There was the slight sound of elevator doors whooshing quietly open and Jernigan turned, his face professionally blank. For security reasons, among others, the sky lobby was the necessary transfer point between the commercial and residential floors. Any tenant or delivery man who wanted to go to the apartments above the thirty-first floor had to change over to the bank of residential elevators in the sky lobby.
It was Jernigan’s job to pass them if he knew them or if they had the proper identification; in the case of strangers, he would call the apartment and ask for clearance.
“Miss Mueller!” His sudden smile faded slightly and a tingue of formality returned to his voice. “And Mr. Claiborne. Good evening, sir.”
He turned his attention back to the stocky woman who had just stepped out of the elevator, red-cheeked and faintly perspiring. Of all the tenants in the building, Lisa Mueller was probably his favorite. She was sixty but looked a good ten years younger, a retired schoolteacher from St. Louis-the kind of teacher Jernigan had often wished he had had when he was a kid. “Out walking in this kind of weather?”
She made a face of mock surprise. “There’s something wrong with this weather, Harry? Nonsense, it’s good weather-though Harlee doesn’t agree with me, do you, Harlee?”
Harlee Claiborne was a slender man, maybe five years younger than Lisa, though he looked older, with a carefully trimmed white mustache and the waxy appearance of a store-window dummy. Jernigan glanced at him and couldn’t help smiling to himself. Claiborne looked a little wilted right now: damp, winded, slightly grouchy, and trying hard not to show any of it. “I think you should take better care of.yourself, Lisolette; many more walks like this and I’ll be visiting you in the hospital.”
“A good brisk walk is good for you, Harlee; it tones the muscles.”
He looked skeptical and she squeezed his arm sympathetically, causing him to wince, then suddenly turned to Rosette, all concern.
“You’re not working this evening, are you, Rosie? The holidays start tomorrow.”
Rosette was as pleased as Jernigan to see her. “No, ma’am, Mr. Harris said I could leave at seven and I was just talking with Harry for a few minutes before changing and going home.”
“Are the Harrises going to be home this evening?”
Rosette nodded. “So far as I know-when Mr. Harris gets home from work, he usually doesn’t care to go anyplace.
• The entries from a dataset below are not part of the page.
-- ==== Sys2Proof/Machine/ErrCtl.lean ====
section
/-! DEFINITION. The error collector, the history, field test, sampled replay and injection (15_silent_errors_and_faults.md R534 to R563). -/

namespace Sys2Proof.Machine

/-! Detections and records (R534 to R543). -/

/-- The detectors whose correctable errors open no record when they re-read clean (R535). -/
def cellDet (d : Nat) : Bool := (decide (3 ≤ d) && decide (d ≤ 7)) || d == 0x0E || d == 0x11

/-- The logical core of a compute core's unit code, if it serves one. -/
def State.servedBy (s : State) (u : UnitCode) : Option Nat :=
  let die := bits u.toNat 28 4
  let cl := bits u.toNat 24 4
  if die < 4 ∧ cl < 12 then (clusterCores die cl).find? fun key => s.physCore key == bits u.toNat 20 4 else none

/-- The ladder level that first handles a detection (R20, R534). A link's coding acts at the cell or the block level, as the detection says;
the detectors of the power controller, which R534 does not list, are taken at the level that they say. -/
def firstLevel (d : Detection) : Fin 4 :=
  match d.det.toNat with
  | 0x01 | 0x02 | 0x09 | 0x0A | 0x0B | 0x0C | 0x0D | 0x10 | 0x12 => 1
  | 0x03 | 0x04 | 0x05 | 0x06 | 0x07 | 0x08 | 0x11 => 0
  | 0x0E | 0x0F => if d.level = 0 then 0 else 1
  | 0x13 | 0x14 => 3
  | 0x15 | 0x16 => 2
  | _ => d.level

/-- The data that an uncorrectable storage error leaves poisoned: the transom element, at four times its place in the core's tiles, or the
codeword at a local address, that DETAIL names (R239, R241; log 73, DESIGN CHOICE). -/
def State.detectedBad (s : State) (d : Detection) : State :=
  let at_ := d.detail.toNat
  if d.det.toNat = 0x03 then
    match s.servedBy d.unit with
    | some key =>
      if at_ < 0x80000 then
        s.modCore key fun c =>
          let t := c.tile (at_ / 4096)
          c.setTile (at_ / 4096) { t with poison := setIns t.poison (at_ % 4096 / 4) }
      else s
    | none => s
  else
    match tierOf at_ with
    | .csr | .hostWin _ | .none => s
    | _ => (s.markPoison (cwOf at_) 1 true).stageBad at_

/-- What a detection does beside its record where no other command does it: queue and dispatch parity removes the context by the hatch, an
uncorrectable error of a control core faults its context, and one of a storage poisons the data (R239, R534). The fault names the
instruction that the detection names, at the PC of the core that runs the context, and no data address. (log 73, DESIGN CHOICE) -/
def State.detectionActs (s : State) (d : Detection) (i : Option Nat) : State :=
  if 3 ≤ d.det.toNat ∧ d.det.toNat ≤ 7 then (if d.sev = 0 then s else s.detectedBad d)
  else match d.ctx with
  | some n =>
    if d.det.toNat = 0x09 then (s.handle i 1 0x05).startHatch n.val 5 d.unit none none false false
    else if d.det.toNat = 0x11 ∧ d.sev ≠ 0 then
      let pc := (s.setOf (0x1000 + bits d.unit.toNat 20 4) n.val).pc.toNat
      s.addFault ⟨n, .memoryError, d.cls.toNat, d.op.toNat, pc, 0, d.unit, s.time⟩
    else s
  | none => s

/-- A detection reaches the error collector (R535, R537). -/
def State.detect (s : State) (d : Detection) : State :=
  let det := d.det.toNat
  let s0 := match det, s.servedBy d.unit with
    | 3, some key => s.pmcEvent key 0x050 (b2n d.correctedClean) (d.ctx.map fun (n : CtxId) => n.val)
    | _, _ => s
  if d.correctedClean && cellDet det then (
    if tierDet det then (if s0.marked d.detail.toNat then s0 else s0.charge d.unit det false)
    else if s0.armed det d.unit then s0.fired none
    else s0.charge d.unit det false)
  else
    let (s1, i) := s0.openRecord { d with level := firstLevel d } (tierDet det && s0.marked d.detail.toNat)
    s1.detectionActs d i

def execErrorDetection (d : Detection) (s : State) : Out := .next (s.detect d)

/-- The detectors whose records stay unclassified (R543, R601). -/
def unclassified (d : Nat) : Bool :=
  (decide (0x0D ≤ d) && decide (d ≤ 0x10)) || d == 0x13 || d == 0x14 || (decide (0x17 ≤ d) && decide (d ≤ 0x1F))

/-- The last level to act closes a record: the event is classified and charged, then OPEN is cleared (R538, R543, R544). A transient error
went no higher than the level it had reached, whose handling did not fail (R20). -/
def State.finishRecord (s : State) (i : Nat) (c : Classification) : State :=
  let r := s.record i
  let det := (recWord r 0).fld 48 8
  let u : UnitCode := BitVec.ofNat 32 ((recWord r 1).fld 0 32)
  if recOpen r && (recWord r 0).fld 0 32 == i then
    let cls := if unclassified det then 0 else if det = 0x16 then 2 else c.cls.val
    let count := c.charge && (cls == 1 || cls == 2 || (cls == 3 && det == 0x15))
    let s1 := if count then s.chargeRec (some i) u det (cls == 2) else s
    s1.closeRecord i cls (if cls = 1 then (recWord r 0).fld 40 2 else max c.level.val ((recWord r 0).fld 40 2)) c.handling.toNat
  else s

def execErrorRecordClose (i : BitVec 32) (cls : Classification) (s : State) : Out := .next (s.finishRecord i.toNat cls)

/-- A second has passed since an instruction-cache parity record: persistent when its line recurred within it, else transient (R543). -/
def execIcacheRecurrenceWindow (i : BitVec 32) (s : State) : Out :=
  let r := s.record i.toNat
  let t := (recWord r 3).toNat
  let same (x : List Word) : Bool :=
    (recWord x 0).fld 48 8 == 0x08 && (recWord x 1).fld 0 32 == (recWord r 1).fld 0 32 && recWord x 5 == recWord r 5 &&
      (recWord x 0).fld 0 32 != i.toNat && decide (t ≤ (recWord x 3).toNat) && decide ((recWord x 3).toNat ≤ t + 1000000000)
  let again := decide (1 < (recWord r 7).fld 0 32) || s.ring.any fun x => (recWord x.2 0).flag 63 && same x.2
  .next (if recOpen r && (recWord r 0).fld 0 32 == i.toNat && (recWord r 0).fld 48 8 == 0x08 && decide (t + 1000000000 ≤ s.time) then
      s.finishRecord i.toNat ⟨if again then 2 else 1, 0, 0x01, true⟩
    else s)

/-! History (R544, R545). -/

/-- Both counts of an entry are halved at a boundary of WINDOW_H hours (R544). -/
def execHistoryHalving (unit : UnitCode) (s : State) : Out :=
  let hour := 3600000000000
  let w := max 1 (s.fld ERR_CTL.off ERR_CTL.WINDOW_H) * hour
  .next (match s.hist.find? fun h => h.unit == unit with
    | some h =>
      if h.made + (h.halvings + 1) * w ≤ s.time then
        s.putHist { h with trans := h.trans / 2, pers := h.pers / 2, halvings := h.halvings + 1, dirty := true }
      else s
    | none => s)

/-- A changed entry is written to flash (R545). -/
def execHistoryFlashWrite (unit : UnitCode) (s : State) : Out :=
  .next (match s.hist.find? fun h => h.unit == unit with
    | some h => if h.dirty then s.flashHist unit else s
    | none => s)

/-! Field test (R552 to R557, R619). -/

/-- TST_STS at the end of a command (R555). -/
def State.tstEnd (s : State) (u : UnitCode) (result : Nat) : State :=
  { s.csrSet TST_STS.off (BitVec.ofNat 64 (put result 60 + u.toNat)) with tst := { s.tst with cmd := none } }
/-- TST_STS while a command runs. -/
def State.tstBusy (s : State) (u : UnitCode) : State :=
  { s.csrSet TST_STS.off (BitVec.ofNat 64 (put 1 63 + u.toNat)) with tst := { s.tst with cmd := some u } }

/-- The record of field-test content that fails its verification (R619). (log 53, DEDUCED) -/
def State.contentRecord (s : State) : State :=
  let (s1, i) := s.openRecord (mkDet 0x16 0xD0000003 none 3 3 8 0 0 0 0) false
  match i with | some j => s1.closeRecord j 2 3 0x0A | none => s1

/-- The cluster's spare can be tested now. -/
def State.testable (s : State) (k cl : Nat) : Bool :=
  let o := PKG_CORE_MAP.off k cl
  let c := s.cluster (k * 12 + cl)
  !s.bit o PKG_CORE_MAP.CLUSTER_OFF && s.fld o PKG_CORE_MAP.SPARE != 0xF && c.repSt == 0 && !s.spareBusy k cl

/-- The cluster that the rotation visits next: the first with a spare from where the last visit left off, in ascending order of die and
cluster (R553). -/
def State.visitNext (s : State) : Option Nat :=
  ((List.range 48).map fun i => (s.tst.visit + i) % 48).find? fun i =>
    !s.bit (PKG_CORE_MAP.off (i / 12) (i % 12)) PKG_CORE_MAP.CLUSTER_OFF && s.fld (PKG_CORE_MAP.off (i / 12) (i % 12)) PKG_CORE_MAP.SPARE != 0xF

/-- A visit of the rotation is due at a cluster: ROT_S seconds after the last one, at the cluster next in order (R553, R555). -/
def State.visitDue (s : State) (i : Nat) : Bool :=
  s.bit TST_CTL.off TST_CTL.ROT_EN && s.power.fw && s.visitNext == some i &&
    decide (s.tst.visited + max 1 (s.fld TST_CTL.off TST_CTL.ROT_S) * 1000000000 ≤ s.time)

/-- A visit of the rotation starts with the test of the spare (R553). -/
def execFieldTestVisit (k : Fin 4) (cl : Fin 12) (s : State) : Out :=
  let i := k.val * 12 + cl.val
  let s1 := { s with tst := { s.tst with visit := (i + 1) % 48, visited := s.time } }
  .next (if s.visitDue i && s.testable k.val cl.val then
      if Config.contentOk s.flash.content then s1.modCluster i fun c => { c with test := true }
      else s1.contentRecord
    else s)

/-- The logical core that a visit moves onto the spare: one placed first in the order, else the one that TEST named, else the next in turn;
none when the visit makes no swap (R553, R556). -/
def State.swapCore (s : State) (k cl : Nat) : Option Nat :=
  let c := s.cluster (k * 12 + cl)
  match c.visitQ with
  | some q => if q < 8 then some q else none
  | none =>
    match c.first.findSome? fun p => (List.range 8).find? fun q => s.physCore (k * 256 + cl * 16 + q) == p with
    | some q => some q
    | none => some c.nextQ

/-- The spare has passed: the swap of the visit is decided, a hot repair in which the core that serves `q` becomes the spare. -/
def State.testPassed (s : State) (k cl : Nat) : State :=
  let c := s.cluster (k * 12 + cl)
  let q := s.swapCore k cl
  let turn := q == some c.nextQ && c.visitQ.isNone
  let s1 := s.modCluster (k * 12 + cl) fun c =>
    { c with test := false, testOk := true, visitQ := none, nextQ := if turn then (c.nextQ + 1) % 8 else c.nextQ }
  match q with
  | some q => s1.modCluster (k * 12 + cl) fun c => { c with repSt := 1, repPhys := s.physCore (k * 256 + cl * 16 + q), swap := true }
  | none => s1

/-- The spare has failed: a record, and the spare is retired, unless the failure was injected (R534, R553, R563). (log 53, DEDUCED) -/
def State.testFailed (s : State) (k cl : Nat) : State :=
  let phys := s.fld (PKG_CORE_MAP.off k cl) PKG_CORE_MAP.SPARE
  let u := mkUnit k cl phys 0 0xFFFF
  let (s1, i) := (s.modCluster (k * 12 + cl) fun c => { c with test := false, testOk := false, visitQ := none }).openRecord
    (mkDet 0x16 u none 1 2 8 0 0 0 0) false
  let s2 := if s1.recInj i then s1
    else
      let h := s1.histOf u
      let s2 := (s1.putHist { h with pers := h.pers + 1, last := s1.time, dirty := true }).markUnit u .retired
      s2.dropSpare k cl phys
  match i with | some j => s2.closeRecord j 2 3 0x06 | none => s2

/-- The test of a cluster's spare ends (R553, R556). -/
def execFieldTestDone (k : Fin 4) (cl : Fin 12) (pass : Bool) (s : State) : Out :=
  let c := s.cluster (k.val * 12 + cl.val)
  let u := mkUnit k.val cl.val (s.fld (PKG_CORE_MAP.off k.val cl.val) PKG_CORE_MAP.SPARE) 0 0xFFFF
  let ok := pass && !s.armed 0x16 u
  .next (if c.test then
      let s1 := if ok then s.testPassed k.val cl.val else s.testFailed k.val cl.val
      match s.tst.cmd with
      | some t =>
        if bits t.toNat 28 4 == k.val && bits t.toNat 24 4 == cl.val then s1.tstEnd t (if ok then 1 else 2) else s1
      | none => s1
    else s)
“I wanted to drop in to see Sharon-I’ve got an extra ticket for the ballet, the Leningrad-Kirov.” Lisolette glowed. “She’ll love it, don’t you think?”
Jernigan felt slightly uncomfortable. Like most women her age who had no family, Lisa was very lonely and for all practical purposes ‘had adopted fourteen-year-old Sharon Harris. It was fine for Sharon, who shared many of the same cultural enthusiasms that Lisa did and which the older woman did her best to encourage. But he wasn’t sure that Sharon’s parents approved.
He caught Rosie’s eye and knew she was thinking the same thing.